Use distinct() to de-duplicate a list
Failed to use distinct() directly
package example.mystream; import lombok.AllArgsConstructor; import lombok.Getter; import lombok.NoArgsConstructor; import lombok.ToString; import java.util.Arrays; import java.util.List; import java.util.Map; import java.util.stream.Collectors; public class ListToMap { @AllArgsConstructor @NoArgsConstructor @ToString private static class VideoInfo { @Getter String id; int width; int height; } public static void main(String [] args) { List<VideoInfo> list = Arrays.asList(new VideoInfo("123", 1, 2), new VideoInfo("456", 4, 5), new VideoInfo("123", 1, 2)); // preferred: handle duplicated data when toMap() Map<String, VideoInfo> id2VideoInfo = list.stream().collect( Collectors.toMap(VideoInfo::getId, x -> x, (oldValue, newValue) -> newValue) ); System.out.println("No Duplicated1: "); id2VideoInfo.forEach((x, y) -> System.out.println("<" + x + ", " + y + ">")); // handle duplicated data using distinct(), before toMap() Map<String, VideoInfo> id2VideoInfo2 = list.stream().distinct().collect( Collectors.toMap(VideoInfo::getId, x -> x) ); System.out.println("No Duplicated2: "); id2VideoInfo2.forEach((x, y) -> System.out.println("<" + x + ", " + y + ">")); }}Copy the code
There are three elements in the list, two of which we consider to be duplicates.

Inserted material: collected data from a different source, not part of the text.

-- ==== Sys2Proof/Machine/Conversions.lean ====
section
/-! DEFINITION. The unit conversions at the host boundary (41_unit_conversions). -/

namespace Sys2Proof.Machine

/-- XLEN.ENCODE (R162). The domain is that of 93_implementation_defined U9: `dt` finite, and the product below 2^32. -/
def execXlenEncode (n : BitVec 64) (dt : Real64) (s : State) : Host.Outcome State Fault Refusal :=
  if fFinite dt then
    let total := totalSeconds n dt
    if durationInvalid total then .next (answering (.xlen none) s)
    else
      let x := fFloor (fMul total xLengthScale)
      if x < 2 ^ 32 then .next (answering (.xlen (some (BitVec.ofInt 32 x))) s) else .refused .xlenDomain
  else .refused .xlenDomain

/-- XLEN.DECODE (R163). -/
def execXlenDecode (x : Word) (n : Half) (s : State) : Host.Outcome State Fault Refusal :=
  .next (answering (.real (decodedDt x n)) s)

/-- POS.ENCODE (R165): the tick of a position, stored in SP[i]. The domain is that of 93_implementation_defined U10. -/
def execPosEncode (i : Half) (p : Real64) (s : State) : Host.Outcome State Fault Refusal :=
  let scaled := fMul p positionScale
  if fFinite p && fFinite scaled then
    let tick := posRound s.params scaled
    if -(2 ^ 31) ≤ tick ∧ tick < 2 ^ 31 then hostSetpoint i.toNat (BitVec.ofInt 32 tick) s
    else .refused .posDomain
  else .refused .posDomain

/-- POS.DECODE (R167). -/
def execPosDecode (w : Word) (s : State) : Host.Outcome State Fault Refusal :=
  .next (answering (.real (decodedPosition w)) s)

/-- The resolution the projection uses: the caller's, default 1.0; 1.0 where the lookup fails (R168). -/
def projectResolution (a : ProjectArgs) : Real64 := if a.lookupOk then a.resolution.getD fOne else fOne

/-- The offset the projection uses: the caller's, default 0.0; 0.5 where the lookup fails (R168). -/
def projectOffset (a : ProjectArgs) : Real64 := if a.lookupOk then a.offset.getD (fOfNat 0) else fHalf

/-- The positions received in a read session, SP[0 .. sp_count - 1] (R167). -/
def receivedPositions (s : State) : List Real64 :=
  (List.range s.spCount.toNat).map fun k => decodedPosition (wordAt s.sp k)

/-- A read session has completed (R168: "on completed reads"). -/
def completedRead (s : State) : Bool :=
  decide (s.xferState = .done ∧ s.result = .success ∧ s.dir = .read)

/-- PROJECT (R168): on a completed read the projected array, truncated to the maximum point count, and its sample
count are published. The formula of a point is a free value (91_not_in_source N14, log 8). -/
def execProject (a : ProjectArgs) (s : State) : Host.Outcome State Fault Refusal :=
  if completedRead s then
    if s.params.maxSetpoints < s.spCount.toNat then .fault .spAddress
    else
      let points := ((receivedPositions s).take s.params.maxPoints).map
        (Config.projectPoint (projectResolution a) (projectOffset a) (decide (a.direction ≠ 0)))
      .next { s with profile := points, profileCount := points.length }
  else .next s

end Sys2Proof.Machine
end

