-- ==== Sys2Proof/Certificates/Slice0/Obligations.lean ====
section
/-! DEFINITION. The statements for the provers, one `def Obligations.<Name> : Prop` each. -/

open Sys2Proof Sys2Proof.Machine

/-- For every well-formed operation, every host write, every host read and every byte string after it, the decoder
reads from its encoding exactly that operation, write or read, with every operand, and leaves what follows. The
frame around the words of 30_encoding is the model's own (log 1). Rests on 30_encoding R101, 30_encoding R104,
30_encoding R108, 30_encoding R109, 30_encoding R110, 30_encoding R112, 30_encoding R117. -/
def Obligations.DecodeGivesBackWhatWasEncoded : Prop :=
    (∀ (i : Instr) (rest : List Byte), i.wf = true →
      decode (encode i ++ rest) = .ok (i, rest) ∧ decodeEvent (encode i ++ rest) = .ok (.instr i, rest)) ∧
    (∀ (w : HostWrite) (rest : List Byte), decodeEvent (encodeHost w ++ rest) = .ok (.host w, rest)) ∧
    (∀ (r : HostRead) (rest : List Byte), decodeEvent (encodeRead r ++ rest) = .ok (.read r, rest))

/-- Every operation the decoder reads from any byte string is well-formed: an error word carries a code byte other
than 0 and is no steady code, and a word of class NOMATCH of Init or SendCommand is in no other class of its
state. Of the NOMATCH words of the two data phases nothing is said: their class depends on the toggle, and every
word is NOMATCH for some toggle. Rests on 30_encoding R113, 44_toggle_status_decode R241,
44_toggle_status_decode R242, 44_toggle_status_decode R243, 44_toggle_status_decode R244. -/
def Obligations.DecodedOperationIsWellFormed : Prop :=
    ∀ (bs rest : List Byte) (i : Instr), decode bs = .ok (i, rest) → i.wf = true

/-- Whatever row the decoder names for a word alone, the row's word, built from the decoded operands by the tables
of 30_encoding, is that word: no bit is dropped and none is misread. Rests on 30_encoding R104, 30_encoding
R105, 30_encoding R108, 30_encoding R109. -/
def Obligations.BareWordDecodesToARowWithItsBits : Prop :=
    ∀ (w : Word) (i : Instr), decodeBare w = some i → wordOf i = some w

/-- The advance code of Init, the steady code of CurveInfo with toggle 1, the error words 0x0000C00F, 0x0000D002 and
0x0000C505, the block-size word of 3 setpoints and the index word of curve 7 decode to the rows the spec gives
them. That a word alone, with no state beside it, is read by its status code first, then as BW, then as IW (so
0x0F as SW.INIT.ADV and 0x07 as an index word) is the model's choice (log 1). Rests on 30_encoding R105,
30_encoding R108, 30_encoding R109, 44_toggle_status_decode R241, 44_toggle_status_decode R243. -/
def Obligations.WordsOfTheSpecDecodeToTheirRows : Prop :=
    decodeTableWord 32 0x0000000F = some .swInitAdv ∧
    decodeTableWord 32 0x00000403 = some (.swCurveinfoSteady true) ∧
    decodeTableWord 32 0x0000C00F = some (.swInitErr 0 0xC0) ∧
    decodeTableWord 32 0x0000D002 = some (.swCurveinfoErr 0 0xD0 false) ∧
    decodeTableWord 32 0x0000C505 = some (.swSetpointsErr 0 0xC5 true) ∧
    decodeTableWord 32 0x000C0046 = some (.bw 3 true) ∧
    decodeTableWord 32 0x00000007 = some (.iw 7 true)
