/-- Settles O25: an accepted read request is `loadRead` and then `startSession`; its record reads 0
(`readByte_clearedDesc`). -/
theorem readRequestAcceptedStartsASession : Obligations.ReadRequestAcceptedStartsASession := by
  intro s id hwf hopen hlow hhigh
  have haccepted : checkRequest (.read id) s = .accepted :=
    checkRequest_read_accepted_iff.2 ⟨hopen, fun hid => hid.elim (Nat.not_lt.2 hlow) (Nat.not_lt.2 hhigh)⟩
  have hexec := execReqRead_of_accepted haccepted
  have hbytes := readByte_clearedDesc hwf
  rw [loadRead] at hexec
  generalize writeBytes s.desc 0 (List.replicate descBytes 0) = desc at hexec hbytes
  exact ⟨_, hexec, rfl, fun a ha => (hbytes a).trans (if_pos ha),
    fun a ha => (hbytes a).trans (if_neg (Nat.not_lt.2 ha))⟩

/-- Settles O26: the check a request fails first (R183) is its answer, and the answer of the row with this reason; a
row with another reason leaves the state. -/
theorem rejectedRequestsChangeNoRegister : Obligations.RejectedRequestsChangeNoRegister := by
  intro s id count ok
  obtain ⟨hnoDuration, hnoCount⟩ := checkRequest_read_ne (s := s) (id := id)
  refine ⟨fun hbusy => ?_, fun hopen hid => ?_, fun hopen hid hmax hdur => ?_,
    fun hopen hid hmax hcount hok hover => ?_, fun hopen => ?_, fun hpass => ?_, fun hpass => ?_, ?_, fun hpass => ?_, ?_⟩
  · have hfails (r : Request) : checkRequest r s = .busy := checkRequest_busy_iff.2 hbusy
    exact ⟨execReqWrite_of_rejected (hfails _) nofun, execReqRead_of_rejected (hfails _) nofun,
      next_rejectIf_of_eq (hfails _), next_rejectIf_of_eq (hfails _)⟩
  · have hfails (r : Request) (hr : requestId r = id) : checkRequest r s = .invalidId :=
      checkRequest_invalidId_iff.2 ⟨hopen, idInvalid_iff.2 (hr ▸ hid)⟩
    exact ⟨execReqWrite_of_rejected (hfails _ rfl) nofun, execReqRead_of_rejected (hfails _ rfl) nofun,
      next_rejectIf_of_eq (hfails _ rfl), next_rejectIf_of_eq (hfails _ rfl)⟩
  · have hfails : checkRequest (.write id count ok) s = .invalidDuration :=
      checkRequest_write_invalidDuration_iff.2 ⟨hopen, not_idInvalid_iff.2 ⟨hid, hmax⟩, hdur⟩
    exact ⟨execReqWrite_of_rejected hfails nofun, next_rejectIf_of_eq hfails⟩
  · have hfails : checkRequest (.write id count ok) s = .invalidCount :=
      checkRequest_write_invalidCount_iff.2 ⟨hopen, not_idInvalid_iff.2 ⟨hid, hmax⟩, ⟨hcount, hok⟩, hover⟩
    exact ⟨execReqWrite_of_rejected hfails nofun, next_rejectIf_of_eq hfails⟩
  · have hpasses (r : Request) : checkRequest r s ≠ .busy := mt checkRequest_busy_iff.1 hopen
    exact ⟨next_rejectIf_of_ne (hpasses _), next_rejectIf_of_ne (hpasses _)⟩
  · have hpasses (r : Request) (hr : requestId r = id) : checkRequest r s ≠ .invalidId :=
      checkRequest_ne_invalidId (hr ▸ hpass)
    exact ⟨next_rejectIf_of_ne (hpasses _ rfl), next_rejectIf_of_ne (hpasses _ rfl)⟩
  · exact next_rejectIf_of_ne (checkRequest_write_ne_invalidDuration hpass)
  · exact next_rejectIf_of_ne hnoDuration
  · exact next_rejectIf_of_ne (checkRequest_write_ne_invalidCount hpass)
  · exact next_rejectIf_of_ne hnoCount

/-! ### The host's write port (42_requests R188, 20_memory R90) -/

section
variable {s t : State}

theorem next_ifOpen_of_notBusy (h : s.xferState ≠ .busy) :
    (.next (if hostOpen s then t else s) : Host.Outcome State Fault Refusal) = .next t :=
  congrArg _ (if_pos (hostOpen_of_notBusy h))

theorem next_ifOpen_of_busy (h : s.xferState = .busy) :
    (.next (if hostOpen s then t else s) : Host.Outcome State Fault Refusal) = .next s :=
  congrArg _ (if_neg (hostOpen_of_busy h))

/-- While Busy every host write is ignored (93_implementation_defined U15). -/
theorem execHostWrite_of_busy (h : s.xferState = .busy) : (w : HostWrite) → execHostWrite w s = .next s
  | .setpoint _ _ => hostSetpoint_of_busy h
  | .setpointCount _ => congrArg _ (if_neg fun hopen => hostOpen_of_busy h hopen.1)
  | .objectType _ | .nameRaw _ | .xLength _ | .xDimUuid _ | .yDimUuid _ | .wizardType _ | .wizardParam _ _ =>
    next_ifOpen_of_busy h

theorem execHostWrite_setpointCount (h : s.xferState ≠ .busy) {n : Half} (hn : n.toNat ≤ s.params.maxSetpoints) :
    execHostWrite (.setpointCount n) s = .next { s with spCount := n } :=
  congrArg _ (if_pos ⟨hostOpen_of_notBusy h, hn⟩)
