-- ==== Sys2Proof/Certificates/Slice0/Obligations.lean ====
section
/-! DEFINITION. What is claimed of the part, a statement for each group of commands and kind of state. Each docstring
names the rules it is about. A statement about a command gives the whole next state, so that what is not named in it is
unchanged; its cases are by the state before the command and the command's operands alone. -/

open Sys2Proof Sys2Proof.Machine
open Host (Outcome)

/-! ### Steps and reset -/

/-- A step takes the command at the front of the queue and does it to the part with the queue's rest. -/
def Obligations.StepRunsFrontCommand : Prop :=
  ∀ (c : Instr) (rest : List Instr) (s : State), step { s with pending := c :: rest } = exec c { s with pending := rest }

/-- On an empty queue a step is one event of the time base (R103, R104, R146; the model's choice, log 7). -/
def Obligations.EmptyQueueStepIsTimeBase : Prop :=
  ∀ s : State, s.pending = [] →
    (s.resetHeld = true → step s = .next s) ∧
    (s.resetHeld = false → s.sweep.interval ≠ 0 → s.sweep.interval ≤ s.sweep.timer →
      step s = exec .sweepTimerExpiry s) ∧
    (s.resetHeld = false → (s.sweep.interval = 0 ∨ s.sweep.timer < s.sweep.interval) →
      (∀ c : ChannelIx, (∃ l ∈ (s.channels.get c).state.limit?, l ≤ (s.channels.get c).timer) →
        (∀ e : ChannelIx, e < c → ∀ l ∈ (s.channels.get e).state.limit?, (s.channels.get e).timer < l) →
        step s = exec (.waitTimerExpiry c) s) ∧
      ((∀ c : ChannelIx, ∀ l ∈ (s.channels.get c).state.limit?, (s.channels.get c).timer < l) →
        step s = .next { s with
          sweep := { s.sweep with timer := if s.sweep.interval = 0 then s.sweep.timer else s.sweep.timer + 1 }
          channels := s.channels.map fun c => { c with timer := if c.state = .idle then c.timer else c.timer + 1 } }))

/-- Every command ends in a next state, in every state of the part, and leaves the queue of commands as it is. -/
def Obligations.EveryCommandAnswers : Prop :=
  ∀ (c : Instr) (s : State), ∃ t, exec c s = .next t ∧ t.pending = s.pending

/-- While the reset pin stays asserted no event but its release and its assertion does anything (R168). -/
def Sys2Proof.Claims.ResetPinHoldsOffEvents : Prop :=
  ∀ (c : Instr) (s : State), s.resetHeld = true → c ≠ .resetPin → (∀ l w, c ≠ .resetRelease l w) → exec c s = .next s

/-- The reset pin puts every block at its reset values; its release takes the levels of the lines (R63, R168, R180).
The model's own: the queue of commands stays (log 12), the line marks are clear until the release (log 11), and a
release of a pin that is not asserted does nothing (log 2). -/
def Sys2Proof.Claims.ResetPinAndRelease : Prop :=
  ∀ (s : State) (lines : Tab Bool 32) (withdrawLines : Tab Bool 4),
    exec .resetPin s = .next { State.reset with resetHeld := true, pending := s.pending } ∧
    (s.resetHeld = true → exec (.resetRelease lines withdrawLines) s =
      .next { s with resetHeld := false, lineSeen := lines, withdrawSeen := withdrawLines }) ∧
    (s.resetHeld = false → exec (.resetRelease lines withdrawLines) s = .next s)

/-- The reset pin puts every block at its reset values and holds every other event off until its release (R168; the
model's choices, logs 2, 11 and 12). -/
def Obligations.ResetPinStopsAndResets : Prop :=
  Claims.ResetPinHoldsOffEvents ∧ Claims.ResetPinAndRelease

/-- The values the manual gives for reset (R26, R28, R45, R60, R80, R84, R103, R144, R168, R171, R176, R178). -/
def Obligations.ResetValues : Prop :=
  let s := State.reset
  (∀ p : PortIx, (s.ports.get p).state = .opened ∧ (s.ports.get p).level = (if p = 0 then 0 else 3) ∧
    (s.ports.get p).held = none ∧ (s.ports.get p).writeRefused = false ∧ (s.ports.get p).lastResult = .none ∧
    (s.ports.get p).count = 0 ∧ (s.ports.get p).lastAdmitted = 0 ∧
    ∀ i : Fin 16, (s.ports.get p).args.get i = 0 ∧ (s.ports.get p).results.get i = 0) ∧
  (∀ p : PortIx, (s.fnu.get p).record = none ∧ (s.fnu.get p).overflow = false ∧ (s.fnu.get p).notice = false ∧
    s.intOut.get p = false ∧ s.freed.get p = false ∧ ∀ d : DescIx, (s.fnu.get p).retired.get d = false) ∧
  s.faultDropped = false ∧ (∀ w : WindowIx, s.windows.get w = none) ∧ (∀ g : GateIx, s.gates.get g = none) ∧
  (∀ l : LineIx, s.routes.get l = { gate := none, level := 3 }) ∧
  (∀ d : DescIx, s.descs.get d = none ∧ s.sweepMarks.get d = false) ∧ (∀ k : Priority, s.ready.get k = []) ∧
  s.engine = { state := .idle, active := none, spellBegun := false, unitsSince := 0, pauseReq := false,
               inFlight := none } ∧
  s.master = { bus := .notRequesting, holder := none, engineClaim := false, releaseReq := false } ∧
  (∀ c : ChannelIx, s.channels.get c = { state := .idle, timer := 0 }) ∧ s.strobeLimit = 1000 ∧
  s.sweep = { interval := 0, timer := 0, cursor := 0, deferred := 0, late := false, read := none } ∧
  s.handed = [] ∧ s.lateClears = [] ∧ s.verdicts = [] ∧ s.lineInvs = [] ∧ s.invocations = [] ∧ s.chains = [] ∧
  s.endReqs = [] ∧ s.reports = [] ∧ s.guardResults = []

/-- The part right after reset is as every reached state is: the claims about tables, interrupts, records, the master
port and closing ports hold of it. -/
def Obligations.ResetIsSound : Prop := State.reset.Sound

/-! ### What every step keeps -/

/-- P0 is at level 0 and a CLOSING port at level 3, commands are pending at OPEN ports alone, an overflow mark stands
only beside a held record, G0 is absent and unrouted, windows lie in the address space, and at most two visits are
deferred (R27, R43, R60, R147, R161, R171, R181). -/
def Obligations.StepKeepsTables : Prop := ∀ s t : State, s.TablesOk → step s = .next t → t.TablesOk

/-- "Interrupt output INTp is asserted if and only if port p is OPEN, its notice enable is on, and its fault record is
held or its retired set is not empty" (R178). -/
def Obligations.StepKeepsInterrupts : Prop := ∀ s t : State, s.InterruptsOk → step s = .next t → t.InterruptsOk

/-- The ready queue holds each QUEUED descriptor once and no other, the engine holds the one ACTIVE descriptor, sweep
read marks stand on WAITING descriptors, the retired sets hold only their owners' RETIRED descriptors, and every record
keeps the bounds of R5, R7, R110 and R124 (R25, R66, R70, R141). -/
def Obligations.StepKeepsRecords : Prop := ∀ s t : State, s.RecordsOk → step s = .next t → t.RecordsOk

/-- The engine's record and the Master Port's agree: the holder is present in GRANTED alone, it is ENGINE exactly in
GUARD, MOVE and PERIPHERAL and SWEEP exactly while a sweep read is on the bus, and the engine claim stands exactly in
WAIT_PORT (R70, R75, R80, R81, R97, R152). -/
def Obligations.StepKeepsMasterPort : Prop :=
  ∀ s t : State, s.RecordsOk → s.PortFits → step s = .next t → t.PortFits

/-- A port is CLOSING exactly while it owns a descriptor whose stop request is WITHDRAWN or waits for the notice that
the last one is free (R125, R183 to R185). -/
def Obligations.StepKeepsClosing : Prop :=
  ∀ s t : State, s.RecordsOk → s.PendingOk → s.ClosingOk → step s = .next t → t.ClosingOk

/-! ### Port windows and the command protocol -/

/-- An argument word takes the bytes written while no command is pending; else only write refused is set (R156). -/
def Sys2Proof.Claims.ArgumentWordWrite : Prop :=
  ∀ (s : State) (p : PortIx) (i : Fin 16) (bytes : BitVec 4) (value : Word), s.resetHeld = false →
    let r := s.ports.get p
    (r.held = none → ∃ v : Word,
      (∀ b : Nat, b < 32 → v.getLsbD b = if bytes.getLsbD (b / 8) then value.getLsbD b else (r.args.get i).getLsbD b) ∧
        exec (.argumentWordWrite p i bytes value) s =
          .next { s with ports := s.ports.put p { r with args := r.args.put i v } }) ∧
    (r.held.isSome = true →
      exec (.argumentWordWrite p i bytes value) s = .next { s with ports := s.ports.put p { r with writeRefused := true } })

/-- Writes to the other words of a port window, and narrow writes to the command word, are ignored (R156). -/
def Sys2Proof.Claims.OtherWordWritesIgnored : Prop :=
  ∀ (s : State) (p : PortIx) (target : IgnoredWrite) (value : Word),
    exec (.registerWriteIgnored p target value) s = .next s

/-- The target space is four port windows of 256 bytes at 0x000, 0x100, 0x200 and 0x300, and a write at each byte of a
window is the command of the word it lies in: an argument word write, a command write if it writes the whole command
word, or a write that is ignored (R156, the window's layout in section 9.8; the bytes written are marked by enables,
log 25). -/
def Sys2Proof.Claims.TargetWriteDecoded : Prop :=
  ∀ (p : PortIx) (byte : Nat) (offset : TargetOffset) (bytes : BitVec 4) (value : Word),
    byte < 0x100 → offset.val = 0x100 * p.val + byte →
    let c := Instr.ofTargetWrite offset bytes value
    (∀ i : Fin 16, byte / 4 = i.val → c = .argumentWordWrite p i bytes value) ∧
    (0x40 ≤ byte → byte < 0x44 →
      (bytes = 15 → c = .commandWrite p value) ∧
      (bytes ≠ 15 → c = .registerWriteIgnored p (.narrowCommand bytes) value)) ∧
    (0x44 ≤ byte → byte < 0x48 → c = .registerWriteIgnored p .resultCode value) ∧
    (0x48 ≤ byte → byte < 0x4C → c = .registerWriteIgnored p .portStatus value) ∧
    ((0x4C ≤ byte ∧ byte < 0x80) ∨ 0xC0 ≤ byte →
      c = .registerWriteIgnored p (.unassigned (4 * (byte / 4))) value) ∧
    (∀ i : Fin 16, byte / 4 = 0x20 + i.val → c = .registerWriteIgnored p (.resultWord i) value)

/-- A read at each byte of a port window returns the word it lies in as the record holds it: an argument word, the held
command's code or the last admitted one, the last result, the port status word, a result word, or 0 (R156, R169, R178,
section 9.8). A read is a function of the state and leaves it as it is. -/
def Sys2Proof.Claims.TargetReadReports : Prop :=
  ∀ (s : State) (p : PortIx) (byte : Nat) (offset : TargetOffset),
    byte < 0x100 → offset.val = 0x100 * p.val + byte →
    let r := s.ports.get p
    let f := s.fnu.get p
    let v := s.readTarget offset
    (∀ i : Fin 16, byte / 4 = i.val → v = r.args.get i) ∧
    (0x40 ≤ byte → byte < 0x44 → (∀ h ∈ r.held, v = h.code) ∧ (r.held = none → v = r.lastAdmitted)) ∧
    (0x44 ≤ byte → byte < 0x48 → v = BitVec.ofNat 32 r.lastResult.value) ∧
    (0x48 ≤ byte → byte < 0x4C →
      bit v 0 = r.held.isSome ∧ bit v 1 = r.writeRefused ∧ bit v 2 = (r.state == .closing) ∧ bit v 3 = false ∧
      field v 4 2 = r.level.val ∧ field v 6 2 = 0 ∧ bit v 8 = f.notice ∧ bit v 9 = f.record.isSome ∧
      (bit v 10 = true ↔ ∃ d, f.retired.get d = true) ∧ bit v 11 = s.intOut.get p ∧ field v 12 20 = 0) ∧
    ((0x4C ≤ byte ∧ byte < 0x80) ∨ 0xC0 ≤ byte → v = 0) ∧
    (∀ i : Fin 16, byte / 4 = 0x20 + i.val → v = r.results.get i)

/-- The value of each code, wherever it appears (R164, the code table of section 9.8). -/
def Sys2Proof.Claims.CodesHaveValues : Prop :=
  ∀ e ∈ ([(.ok, 0x00), (.saturated, 0x01), (.none, 0x02), (.busy, 0x03), (.closing, 0x04), (.unknown, 0x05),
      (.level, 0x06), (.owner, 0x07), (.range, 0x08), (.state, 0x09), (.inUse, 0x0A), (.malformed, 0x0B),
      (.nullGate, 0x10), (.gateRange, 0x11), (.gateAbsent, 0x12), (.gateLevel, 0x13), (.targetAbsent, 0x14),
      (.targetLevel, 0x15), (.targetNotArmed, 0x16), (.targetRetired, 0x17), (.windowAbsent, 0x20),
      (.windowLevel, 0x21), (.windowAccess, 0x22), (.windowLimit, 0x23), (.alignment, 0x24), (.busError, 0x25),
      (.peripheralError, 0x26), (.peripheralTimeout, 0x27), (.chainAbsent, 0x30), (.chainNotArmed, 0x31),
      (.chainRetired, 0x32), (.chainLevel, 0x33), (.done, 0x40), (.cancelled, 0x41), (.leaseExpired, 0x42)] :
        List (Code × Nat)), e.1.value = e.2

/-- Accesses at a port window: the decode of the target space, what a read returns, the argument words that take the
bytes written while no command is pending, and the words that ignore writes (R156, R164, R169, R178, section 9.8). -/
def Obligations.PortWindowAccesses : Prop :=
  Claims.TargetWriteDecoded ∧ Claims.TargetReadReports ∧ Claims.CodesHaveValues ∧ Claims.ArgumentWordWrite ∧
    Claims.OtherWordWritesIgnored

The first transformation uses toMap() to specify the handling of duplicate keys directly, so it can be converted to a Map as normal. The second attempt to unduplicate a list before converting it to a map failed again, throwing IllegalStateException, so distinct() should have failed.
No Duplicated1:
<123, ListToMap.VideoInfo(id=123, width=1, height=2)>
<456, ListToMap.VideoInfo(id=456, width=4, height=5)>
Exception in thread "main" java.lang.IllegalStateException: Duplicate key ListToMap.VideoInfo(id=123, width=1, height=2)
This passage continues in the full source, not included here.